Gibt es nen Editor für die neuste Version? Finde echt keine!


----------



## Noxiel (10. Juli 2008)

Ich habe den Link vorerst entfernt, da ich mich noch im Unklaren befinde, inwieweit das überhaupt von Blizzard genehmigt ist. An Addons zu Diablo2 kann ich mich nämlich nicht erinnern.


----------



## Steinmetz666 (10. Juli 2008)

@noxiel finde ich irgendwie übertrieben weil für mods macht blizzard sogar eigne server auf und das ist ein solospieler addon was im b-net nicht funktioniert kann man sich nicht mit einloggen.
Aber naja ich finde schon strange wenn hier addons für wow erlaubt wo man qausi mit cheatet und erze etc speichert aber ein reines  SOLOplayer addon halte ich wohl nicht für einen cheat hack oder anderes!!!!
Ist halt eine möglichkeit für soloplayer zu mulen und die q die nur im b-net funzen zu starten!(Wie gesagt im b-net funktioniert das nicht ist auch vom macher gewollt deswegen versteh ich das nicht so ganz)Aber naja ich hab das wohl nicht so endscheiden aber irgendwie finde ich das lachhaft wenn ich hier nen trainer oder ein hackprogramm gepostet hätte womit ich daten im b-net verändern kann hätte ich das ja verstanden aber so wenn um eine reine SOLOPLAYER sache geht,kann ich das nicht verstehn aber du magst mir bestimmt mal deinen genauen beweggründe darlegen!

In diesem sinne 

MFG 
Der Steinmetz


----------



## Noxiel (10. Juli 2008)

Steinmetz666 schrieb:


> @noxiel finde ich irgendwie übertrieben weil für mods macht blizzard sogar eigne server auf und das ist ein solospieler addon was im b-net nicht funktioniert kann man sich nicht mit einloggen.
> Aber naja ich finde schon strange wenn hier addons für wow erlaubt wo man qausi mit cheatet und erze etc speichert aber ein reines  SOLOplayer addon halte ich wohl nicht für einen cheat hack oder anderes!!!!
> Ist halt eine möglichkeit für soloplayer zu mulen und die q die nur im b-net funzen zu starten!(Wie gesagt im b-net funktioniert das nicht ist auch vom macher gewollt deswegen versteh ich das nicht so ganz)Aber naja ich hab das wohl nicht so endscheiden aber irgendwie finde ich das lachhaft wenn ich hier nen trainer oder ein hackprogramm gepostet hätte womit ich daten im b-net verändern kann hätte ich das ja verstanden aber so wenn um eine reine SOLOPLAYER sache geht,kann ich das nicht verstehn aber du magst mir bestimmt mal deinen genauen beweggründe darlegen!
> 
> ...



Wenn du meinen Satz aufmerksam gelesen hättest, wäre dir aufgefallen, dass "vorerst" Bestandteil dieser Konstellation war.

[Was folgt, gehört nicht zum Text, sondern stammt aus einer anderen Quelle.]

-- ==== Sys2Proof/Machine/Updater.lean ====
section
/-! DEFINITION. The table: `TINIT`, `TXOR`, `TRD`, `UPD`, `RUN` (rules R121 to R128). -/

namespace Sys2Proof.Machine

/-- `TINIT` (rule R121): `Table[i] <- i` for all `i`; legal whatever `TVALID` is. The loop counter ends at its bound. -/
def execTinit (s : State) : Host.Outcome State Fault Refusal :=
  s.command fun s =>
    ({ s with table := Memory.init s.tableSize s.table, tvalid := true }.setI s.tableSize).clearResults.respond 0#64

/-- `TXOR v` (rule R123): one update with a value the host supplies. -/
def execTxor (v : Word) (s : State) : Host.Outcome State Fault Refusal :=
  s.command fun s => s.needTable fun s => (s.xupd v).clearResults.respond 0#64

/-- `TRD i` (rule R124): the index is direct, and one past the table is refused, not wrapped (rule R202). -/
def execTrd (i : Nat) (s : State) : Host.Outcome State Fault Refusal :=
  s.command fun s => s.needTable fun s =>
    if s.tableSize ≤ i then s.raise .indexRange else s.respond (s.readTable i)

/-- The inner body of the update loop (rules R127, R128): advance the stream first, then update with the NEW value. -/
def State.updStream (j : BitVec 7) (s : State) : State :=
  (s.writeRan j (T (s.readRan j))).xupd (T (s.readRan j))

/-- `UPD j` (rule R127): one update from one stream; the table is checked before the streams (rule R199). -/
def execUpd (j : BitVec 7) (s : State) : Host.Outcome State Fault Refusal :=
  s.command fun s => s.needTable fun s => s.needStreams fun s =>
    (State.updStream j s).clearResults.respond (T (s.readRan j))

/-- Step 2 of `RUN` (rule R128): `B` outer iterations over the 128 streams. -/
def State.updateRounds (s : State) : State := s.forI s.rounds (fun _ t => t.forJ State.updStream)

/-- `RUN` (rule R128): seed the streams, then make all `NUPDATE` updates in the fixed interleaved order. -/
def execRun (s : State) : Host.Outcome State Fault Refusal :=
  s.command fun s => s.needTable fun s => s.seedAll.updateRounds.clearResults.respond 0#64

end Sys2Proof.Machine
end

Ich habe mich ein wenig informiert und auch mit der Foren-Führung gesprochen. Solange sich das Addon nur auf den Solospieler bezieht ist auch alles in Ordnung und der Link ist wieder da. 

Frohes Spielen


----------



## 69Anel69 (10. Juli 2008)

Cool, jetzt kann ich ja auch ne Antwort auf meine vorhin gestellte Frage bekommen, oder etwa doch nicht?


----------



## Steinmetz666 (10. Juli 2008)

Jo cool das ging ja schnell ich wollte hier auch niemanden zum cheaten animieren oder dazu trainer zu benutzen oder sonstiges ich wollt einfach nur den spielspass von solospielern ein wenig erhöhen weil jeder kennt das das die kiste nie groß genug ist und man irgendwelche items wegschmeißen muss oder auch keine möglichkeit diese an twinks weiter zu geben.
Weil da macht ja schon einen großteil des games aus die jagd nach items.
Naja in diesem sinne bedanke ich mich dan für die schnelle klärung und so und wünsch allen ein fröhliches metzeln und viele grüne und goldene drops^^


----------



## DontTouch (10. Juli 2008)

69Anel69 schrieb:


> Cool, jetzt kann ich ja auch ne Antwort auf meine vorhin gestellte Frage bekommen, oder etwa doch nicht?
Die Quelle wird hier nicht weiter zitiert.